**Task prompt:** As the answer, set down the lines below from the one containing "a.width * 64" through the one containing "page (R304). -/", exactly and inclusively, and no others.

··· Data records ···

/-- The held upstream work of facet f is released if R304's conditions hold. -/
def releaseFacet (f : Nat) (s : State) : State :=
  if released s f 0 then
    let l := (getF s f).pcx.held
    sendPba f (afterRelease 0 (releaseList 0 l (modF f (fun x => { x with pcx := { x.pcx with held := [] } }) s)))
  else s

/-- The held work of a downstream port or half is released if R304's conditions hold. -/
def releasePort (k : Nat) (s : State) : State :=
  if released s 0 k then
    let l := (getP s k).held
    afterRelease k (releaseList k l (modP k (fun p => { p with held := [] }) s))
  else s

/-- WAKE_UP_N is deasserted (R433). -/
def wakeUpEnd (s : State) : State :=
  if s.pwr.wakeUp.isSome then emit (.pin "WAKE_UP_N" true) { s with pwr := { s.pwr with wakeUp := none } } else s

/-- The width that PCX_DEV_PORTCFG fixes (R289): half of a port's sixteen lanes where it is split, or upstream by UP_X8. -/
def maxWidth (s : State) (k : Nat) : Nat :=
  if (if k = 0 then bit (reg s 0xF480) 0 else bifurcated s (portOf k)) then 8 else 16

/-- DL_Up of a port or half, no wider than its configuration and in FLIT mode at 64 GT/s (R289, R303); the upstream port's ends WAKE_UP_N (R433). -/
def dlUp (k speed width : Nat) (flit : Bool) (s : State) : State :=
  if (getP s k).up then s
  else
    let s := if k = 0 then wakeUpEnd s else s
    let s := modP k (fun p => { p with
      up := true, speed := speed, width := min width (maxWidth s k), flit := flit || decide (speed = 6), epoch := p.epoch + 1, epochRead := false }) s
    if k = 0 then { s with
      pcx := { s.pcx with attachEpoch := s.pcx.attachEpoch + 1 }
      facets := amap (fun _ x => { x with pcx := { x.pcx with epochRead := false } }) s.facets }
    else s

/-- DL_UP (R303); half B exists where the port is split. -/
def execDlUp (port : Nat) (halfB : Bool) (speed width : Nat) (flit : Bool) (s : State) :
    Host.Outcome State Fault Refusal :=
  .next (when (!halfB || bifurcated s port) (dlUp (portKey port halfB) speed width flit) s)

/-- PCX_DEV_PORT[p] (R317). -/
def portValue (s : State) (p : Nat) : U64 :=
  let a := getP s p
  let held := if p = 0 then s.facets.any (fun x => decide (x.2.pcx.held ≠ [])) else decide (a.held ≠ [])
  BitVec.ofNat 64 (b2n a.up + b2n (bifurcated s p && (getP s (4 + p)).up) * 2 + a.speed * 4 + b2n a.flit * 32 +
    a.width * 64 + b2n held * 2048 + (if p = 0 then s.pcx.attachEpoch else a.epoch).toNat * 2 ^ 32)

/-- PCX_DEV_PORT_B[k] (R317). -/
def portBValue (s : State) (k : Nat) : U64 :=
  let b := getP s (5 + k)
  if bifurcated s (k + 1) then
    BitVec.ofNat 64 (b2n b.up + b.speed * 2 + b2n b.flit * 16 + b.width * 32 + b2n (decide (b.held ≠ [])) * 1024 +
      b.epoch.toNat * 2 ^ 32)
  else 0

/-- A read of PCX_ATTACH_EPOCH through a facet's page (R304). -/
def readEpoch (f : Nat) (s : State) : State :=
  if (getF s f).st = .off then emit (.readValue f 0xF400 0) s
  else releaseFacet f (emit (.readValue f 0xF400 (BitVec.ofNat 64 s.pcx.attachEpoch.toNat))
    (modF f (fun x => { x with pcx := { x.pcx with epochRead := true } }) s))

/-- PCX_ATTACH_EPOCH (R304). -/
def execPcxAttachEpoch (f : Nat) (s : State) : Host.Outcome State Fault Refusal := live (readEpoch f) s

/-- A read of PCX_DEV_PORT[p] (R304): through the management facet's page it takes part in release. -/
def readPort (f p : Nat) (s : State) : State :=
  if f ≠ 0 then emit (.readValue f (0xF488 + 8 * p) 0) s
  else
    let s := emit (.readValue f (0xF488 + 8 * p) (portValue s p)) s
    if 1 ≤ p ∧ p ≤ 4 then releasePort p (modP p (fun x => { x with epochRead := true }) s) else s

/-- PCX_DEV_PORT (R304). -/
def execPcxDevPort (f p : Nat) (s : State) : Host.Outcome State Fault Refusal := live (readPort f p) s

/-- A read of PCX_DEV_PORT_B[k] (R304). -/
def readPortB (f k : Nat) (s : State) : State :=
  if f ≠ 0 then emit (.readValue f (0xF4E0 + 8 * k) 0) s
  else
    let s := emit (.readValue f (0xF4E0 + 8 * k) (portBValue s k)) s
    if k < 4 ∧ bifurcated s (k + 1) = true then releasePort (5 + k) (modP (5 + k) (fun x => { x with epochRead := true }) s) else s

/-- PCX_DEV_PORT_B (R304). -/
def execPcxDevPortB (f k : Nat) (s : State) : Host.Outcome State Fault Refusal := live (readPortB f k) s

/-- Bus Master Enable of a facet's function is written (R304). -/
def busMaster (f : Nat) (on : Bool) (s : State) : State :=
  releaseFacet f (modF f (fun x => { x with pcx := { x.pcx with bme := on } }) s)

/-- BUS_MASTER_ENABLE (R304). -/
def execBusMasterEnable (f : Nat) (on : Bool) (s : State) : Host.Outcome State Fault Refusal := live (busMaster f on) s

/-- MSIX_ENABLE (R305): the messages held in the PBA are sent. -/
def execMsixEnable (f : Nat) (s : State) : Host.Outcome State Fault Refusal :=
  live (fun s => sendPba f (modF f (fun x => { x with pcx := { x.pcx with msixOn := true } }) s)) s

/-! ### Resets and the switch (R290, R291, R297 to R300) -/

/-- The downstream bridges that exist: device 2k, and 2k + 1 where port k is split (R290). -/
def bridgesHere (s : State) : List Nat :=
  (List.range 8).filter (fun b => decide (b % 2 = 0) || bifurcated s (b / 2 + 1))

/-- A queue that a host reset affects forgets what A has not passed (R35, R71, R80). -/
def forget (x : Queue) : Queue :=
  { x with pDev := x.acc, next := x.acc, staged := [], taken := [], fetch := none, rr := none }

···

**Result of this task:**
    a.width * 64 + b2n held * 2048 + (if p = 0 then s.pcx.attachEpoch else a.epoch).toNat * 2 ^ 32)

/-- PCX_DEV_PORT_B[k] (R317). -/
def portBValue (s : State) (k : Nat) : U64 :=
  let b := getP s (5 + k)
  if bifurcated s (k + 1) then
    BitVec.ofNat 64 (b2n b.up + b.speed * 2 + b2n b.flit * 16 + b.width * 32 + b2n (decide (b.held ≠ [])) * 1024 +
      b.epoch.toNat * 2 ^ 32)
  else 0

/-- A read of PCX_ATTACH_EPOCH through a facet's page (R304). -/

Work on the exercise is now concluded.